Okay.  This is the "Zen" aperture.  There is an effort afoot to center upon Sutras... which may reduce the field of activity to only a few on this forum.  What if such limitation was curtailed, and we had a venue for broader and accessible Dharma, crossing imaginary barriers of sectarianism within the Mahasangha.  Is it possible?  Here, it is... if you want It.

I myself look not only to the Sutras, but look further into the Tantras, and still further into the Termas.  There are no real barriers between these Dharma levels, except the ones individuals may create from the brick and mortar of inexperience.  There is only one level, and we're all on it.  Buddha Shakyamuni's "Third Turning" of the Wheel operates at this level.

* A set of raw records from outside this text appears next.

-- ==== Sys2Proof/Tests/Slice0.lean ====
section
/-! SUPPORT. Tests: well-formedness, decoding from words written out of the spec, one step on a small state with the result
the spec gives (spec/95_test_vectors.md, named V<n>), and for each statement with hypotheses a state and operands that meet
them. -/

namespace Sys2Proof.Tests

open Sys2Proof Sys2Proof.Machine

/-! ## Well-formedness (R91, R105) -/

theorem test_unused_write_below_window : (Instr.wrUnused 0x3#4 0x55#8).wellFormed = false := by decide

theorem test_unused_write_above_window : (Instr.wrUnused 0xF#4 0x55#8).wellFormed = false := by decide

theorem test_unused_write_at_zero : (Instr.wrUnused 0x0#4 0x55#8).wellFormed = false := by decide

theorem test_unused_read_below_window : (Instr.rdUnused 0x3#4).wellFormed = false := by decide

theorem test_unused_read_above_window : (Instr.rdUnused 0xF#4).wellFormed = false := by decide

/-- Hypothesis of PlainReadsReturnTheirByte, at both ends of the window. -/
theorem test_unused_read_in_window : (Instr.rdUnused 0x4#4).WellFormed ∧ (Instr.rdUnused 0xE#4).WellFormed := by decide

/-- Hypothesis of UnusedWriteChangesNothing, at both ends of the window. -/
theorem test_unused_write_in_window :
    (Instr.wrUnused 0x4#4 0x55#8).WellFormed ∧ (Instr.wrUnused 0xE#4 0x55#8).WellFormed := by decide

/-! ## Decoding: the class table R93 with the formats R94 to R97 (V41), and the words of R117 (V42) -/

theorem test_decode_restore : decode [0b00001101#8] = .ok (.restore true true 0b01#2) := by decide

theorem test_decode_seek : decode [0b00010110#8] = .ok (.seek false true 0b10#2) := by decide

theorem test_decode_step : decode [0b00101000#8] = .ok (.step false true false 0b00#2) ∧
    decode [0b00111111#8] = .ok (.step true true true 0b11#2) := by decide

theorem test_decode_step_in : decode [0b01000000#8] = .ok (.stepIn false false false 0b00#2) ∧
    decode [0b01010100#8] = .ok (.stepIn true false true 0b00#2) := by decide

theorem test_decode_step_out : decode [0b01100001#8] = .ok (.stepOut false false false 0b01#2) ∧
    decode [0b01110000#8] = .ok (.stepOut true false false 0b00#2) := by decide

theorem test_decode_read_sector : decode [0b10001000#8] = .ok (.readSector false true false false false) ∧
    decode [0b10010101#8] = .ok (.readSector true false true false true) := by decide

theorem test_decode_write_sector : decode [0b10100010#8] = .ok (.writeSector false false false true false) ∧
    decode [0b10110001#8] = .ok (.writeSector true false false false true) := by decide

theorem test_decode_read_address : decode [0b11001001#8] = .ok (.readAddress true false false true) ∧
    decode [0b11000110#8] = .ok (.readAddress false true true false) := by decide

theorem test_decode_force_interrupt : decode [0b11011000#8] = .ok (.forceInterrupt true false false false) ∧
    decode [0b11010110#8] = .ok (.forceInterrupt false true true false) := by decide

theorem test_decode_reserved : decode [0b11100101#8] = .ok (.reservedE 0b0101#4) ∧
    decode [0b11111010#8] = .ok (.reservedF 0b1010#4) := by decide

/-- The boundaries between classes that V41 lists. -/
theorem test_class_boundaries :
    [0x0F#8, 0x10#8, 0x1F#8, 0x20#8, 0x3F#8, 0x40#8, 0x5F#8, 0x60#8, 0x7F#8, 0x80#8, 0x9F#8].map commandClass =
      [.restore, .seek, .seek, .step, .step, .stepIn, .stepIn, .stepOut, .stepOut, .readSector, .readSector] ∧
    [0xA0#8, 0xBF#8, 0xC0#8, 0xCF#8, 0xD0#8, 0xDF#8, 0xE0#8, 0xEF#8, 0xF0#8, 0xFF#8].map commandClass =
      [.writeSector, .writeSector, .readAddress, .readAddress, .forceInterrupt, .forceInterrupt, .reservedE, .reservedE,
        .reservedF, .reservedF] := by decide

/-- V42: `OUT 0x0, 0x80`, `OUT 0x0, 0xD0`, `OUT 0x1, 0x27`, `OUT 0x2, 0x05`. -/
theorem test_decode_writes :
    decodeTableWord 16 0x8080 = some (.wrCommand 0x80#8) ∧ decodeTableWord 16 0x80D0 = some (.wrCommand 0xD0#8) ∧
    decodeTableWord 16 0x8127 = some (.wrTrack 0x27#8) ∧ decodeTableWord 16 0x8205 = some (.wrSector 0x05#8) := by decide

/-- V42: `OUT 0x3, 0xFF`, `OUT 0xF, 0x02`; and `OUT 0x7, 0x55` of V2. -/
theorem test_decode_writes_data_and_control :
    decodeTableWord 16 0x83FF = some (.wrData 0xFF#8) ∧ decodeTableWord 16 0x8F02 = some (.wrControl 0x02#8) ∧
    decodeTableWord 16 0x8755 = some (.wrUnused 0x7#4 0x55#8) := by decide

/-- V42: `IN 0x0`, `IN 0x1`, `IN 0x2`, `IN 0x3`, `IN 0xF`; and `IN 0x4`, `IN 0xE` of V2. -/
theorem test_decode_reads :
    decodeTableWord 16 0x0000 = some .rdStatus ∧ decodeTableWord 16 0x0100 = some .rdTrack ∧
    decodeTableWord 16 0x0200 = some .rdSector ∧ decodeTableWord 16 0x0300 = some .rdData ∧
    decodeTableWord 16 0x0F00 = some .rdId ∧ decodeTableWord 16 0x0400 = some (.rdUnused 0x4#4) ∧
    decodeTableWord 16 0x0E00 = some (.rdUnused 0xE#4) := by decide

/-- R117: bits 14:12 are 0, and the word of a read carries 0x00. -/
theorem test_decode_rejects :
    decode [] = .error .emptyFrame ∧ decode [0x00#8, 0x90#8] = .error .reservedBits ∧
    decode [0x00#8, 0x40#8] = .error .reservedBits ∧ decode [0x01#8, 0x03#8] = .error .readCarriesValue ∧
    decode [0x00#8, 0x00#8, 0x00#8] = .error .frameTooLong := by decide

/-- Hypothesis of DecodedFrameIsTheEncoding. -/
theorem test_frame_decodes : decode [0x02#8, 0x8F#8] = .ok (.wrControl 0x02#8) := by decide

/-! ## The states of the tests -/

/-- An image of the one geometry, three bytes of it not 0: PAT251 at 6144 and 6145 (V40), and its last byte. -/
def demoImage : Image where
  secSize := 1024
  secCount := 5
  trackCount := 40
  bytes := [(6144, 0x78#8), (6145, 0x79#8), (204799, 0xEA#8)]
  dirty := false

/-- The start S0 of the vectors: unit 0 holds an image and is selected, unit 1 is empty. The direction is one of the two. -/
def demo : State := { State.reset with sdir := .inward, sel := some .unit0, imgs := ⟨some demoImage, none⟩ }

/-- Reading, `n` bytes of the sector moved. -/
def demoReading (m : Bool) (n : Nat) : State :=
  { demo with cr := 0x80#8, tr := 0x01#8, sr := 0x02#8, busy := true, drq := true, act := .readSector m, xoff := n, xcnt := 1024,
              stage := 0x78#8 :: 0x79#8 :: List.replicate 1022 0x00#8 }

/-- Writing, `n` bytes of the sector staged. -/
def demoWriting (m : Bool) (n : Nat) : State := { demoReading m n with cr := 0xA0#8, act := .writeSector m }

/-- An error latched, idle. -/
def demoFailed : State := { demo with cr := 0x80#8, sr := 0x06#8, err := some .recordNotFound, irq := true }

/-- The next state, where there is one, has the property. -/
def nextHas (o : Host.Outcome State Fault Refusal) (p : State → Bool) : Bool :=
  match o with
  | .next t => p t
  | .fault _ => false
  | .refused _ => false

/-! ## One step, with the result the spec gives -/

/-- V7: Seek to 0x11 with unit 0 selected. -/
theorem test_seek : nextHas (exec (.seek false false 0#2) { demo with dr := 0x11#8 }) (fun t =>
    t.heads == ⟨0x11#8, 0x00#8⟩ && t.tr == 0x11#8 && t.sdir == .inward && t.irq && t.status == 0x00#8) = true := by decide

/-- V9: a destination beyond the last track moves the head to the last track, and TR takes all of it. -/
theorem test_seek_clamps : nextHas (exec (.seek false false 0#2) { demo with dr := 0x32#8 }) (fun t =>
    t.heads == ⟨39#8, 0x00#8⟩ && t.tr == 0x32#8 && t.status == 0x00#8) = true := by decide

/-- V7: Restore. -/
theorem test_restore : nextHas
    (exec (.restore false false 0#2) { demo with tr := 0x11#8, dr := 0x11#8, heads := ⟨0x11#8, 0x00#8⟩ }) (fun t =>
    t.heads == ⟨0x00#8, 0x00#8⟩ && t.tr == 0x00#8 && t.dr == 0x11#8 && t.sdir == .outward && t.cr == 0x00#8 &&
      t.status == 0x04#8) = true := by decide

/-- V8 (b): Restore with nothing selected moves no head and shows no track-0 bit. -/
theorem test_restore_no_unit : nextHas (exec (.restore false false 0#2) { demo with sel := none, tr := 0x09#8 }) (fun t =>
    t.tr == 0x00#8 && t.status == 0x80#8) = true := by decide

/-- V10: Step follows the latch, and without T keeps TR. -/
theorem test_step : nextHas (exec (.step false false false 0#2) { demo with tr := 0x05#8, heads := ⟨5#8, 0#8⟩, sdir := .outward })
    (fun t => t.heads == ⟨4#8, 0#8⟩ && t.tr == 0x05#8) = true := by decide

/-- V11 (b): Step-In at the last track: the head stays, TR counts on. -/
theorem test_step_in_at_bound : nextHas (exec (.stepIn true false false 0#2) { demo with tr := 0x27#8, heads := ⟨39#8, 0#8⟩ })
    (fun t => t.heads == ⟨39#8, 0#8⟩ && t.tr == 0x28#8 && t.status == 0x00#8) = true := by decide

/-- V43: with nothing selected TR wraps at 0xFF. -/
theorem test_step_in_wraps : nextHas (exec (.stepIn true false false 0#2) { demo with sel := none, tr := 0xFF#8 })
    (fun t => t.tr == 0x00#8) = true := by decide

/-- V12: Step-Out at track 0 forces TR to 0. -/
theorem test_step_out_at_zero : nextHas (exec (.stepOut false false false 0#2) { demo with tr := 0x05#8 })
    (fun t => t.heads == ⟨0#8, 0#8⟩ && t.tr == 0x00#8) = true := by decide

/-- V43: with nothing selected there is no track-0 rule. -/
theorem test_step_out_wraps : nextHas (exec (.stepOut true false false 0#2) { demo with sel := none })
    (fun t => t.tr == 0xFF#8) = true := by decide

/-- V19: Read Sector of track 1, sector 2 stages the bytes at 6144. -/
theorem test_read_sector : nextHas (exec (.readSector false false false false false) { demo with tr := 0x01#8, sr := 0x02#8 })
    (fun t => t.stageByte 0 == 0x78#8 && t.stageByte 1 == 0x79#8 && t.xcnt == 1024 && t.status == 0x05#8) = true := by decide +kernel

/-- V20: sector 6 does not exist. -/
theorem test_read_sector_not_found : nextHas (exec (.readSector false false false false false) { demo with sr := 0x06#8 })
    (fun t => t.err == some .recordNotFound && !t.busy && !t.drq && t.irq && t.status == 0x14#8) = true := by decide

/-- V22: Write Sector arms. -/
theorem test_write_sector : nextHas (exec (.writeSector false false false false false) { demo with tr := 0x01#8, sr := 0x02#8 })
    (fun t => t.xcnt == 1024 && t.status == 0x05#8 && t.imgs == demo.imgs) = true := by decide

/-- V21 (c): the selected unit is empty. -/
theorem test_write_sector_not_ready :
    nextHas (exec (.writeSector false false false false false) { demo with sel := some .unit1, sr := 0x01#8 })
      (fun t => t.err == some .driveNotReady && t.status == 0x84#8) = true := by decide

/-- V30 (a): the descriptor's first four bytes; TR, out of range, does not matter. -/
theorem test_read_address :
    nextHas (exec (.readAddress false false false false) { demo with heads := ⟨7#8, 0#8⟩, tr := 0x63#8, sr := 0x03#8 })
      (fun t => t.stage.take 4 == [0x07#8, 0x00#8, 0x03#8, 0x03#8] && t.xcnt == 6 && t.tr == 0x63#8 && t.status == 0x01#8) =
      true := by decide

/-- V33: Force Interrupt in the middle of a read. -/
theorem test_force_interrupt :
    nextHas (exec (.forceInterrupt false false false false) { demoReading false 500 with dr := 0xF8#8 })
      (fun t => !t.busy && !t.drq && t.act == .none && t.xoff == 0 && t.xcnt == 0 && !t.irq && t.cr == 0xD0#8 &&
        t.tr == 0x01#8 && t.sr == 0x02#8 && t.dr == 0xF8#8) = true := by decide

/-- V32: Force Interrupt with I3 set. -/
theorem test_force_interrupt_immediate : nextHas (exec (.forceInterrupt true false false false) demoFailed)
    (fun t => t.irq && t.err == none && t.status == 0x04#8) = true := by decide

/-- V31 (a), (d): a reserved byte is refused while idle and rejected while busy. -/
theorem test_reserved_e : exec (.reservedE 0x0#4) demo = .refused (.reservedCommand 0xE0#8) ∧
    exec (.reservedE 0x0#4) (demoReading false 0) = .next (demoReading false 0) := ⟨rfl, rfl⟩

theorem test_reserved_f : exec (.reservedF 0xF#4) demo = .refused (.reservedCommand 0xFF#8) ∧
    exec (.reservedF 0x4#4) (demoReading false 0) = .next (demoReading false 0) := ⟨rfl, rfl⟩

So, here, I'd like to explore the real non-dual essence of Dharma, elucidated perhaps not only in Sutra form, but in other expressions offered by luminaries of all Buddhist traditions.

I'd like to start squarely within Zen, however, with a quote from R. H. Blythe's Zen and Zen Classics, Vol. 2, "History of Zen," Hokusaido Press, 1964, p. 129:

"Ummon said to his monks, 'The whole universe is the medicine to cure illness, ---but where is the sick man?'
"The universe in all its health and health-giving character is the medicine for all illness of mind and body; that is clear, but if the whole universe is the medicine, where can the one who is ill be, except outside the universe, ---which is an impossibility!  Ummon shows here that the ordinary, commonsense explanation of things is no better than the transcendental one, in which the universe, the medicine, is doctor, patient, undertaker, and grave.  Zen must avoid both, if this can be done, and be ill without being ill, and well without being well."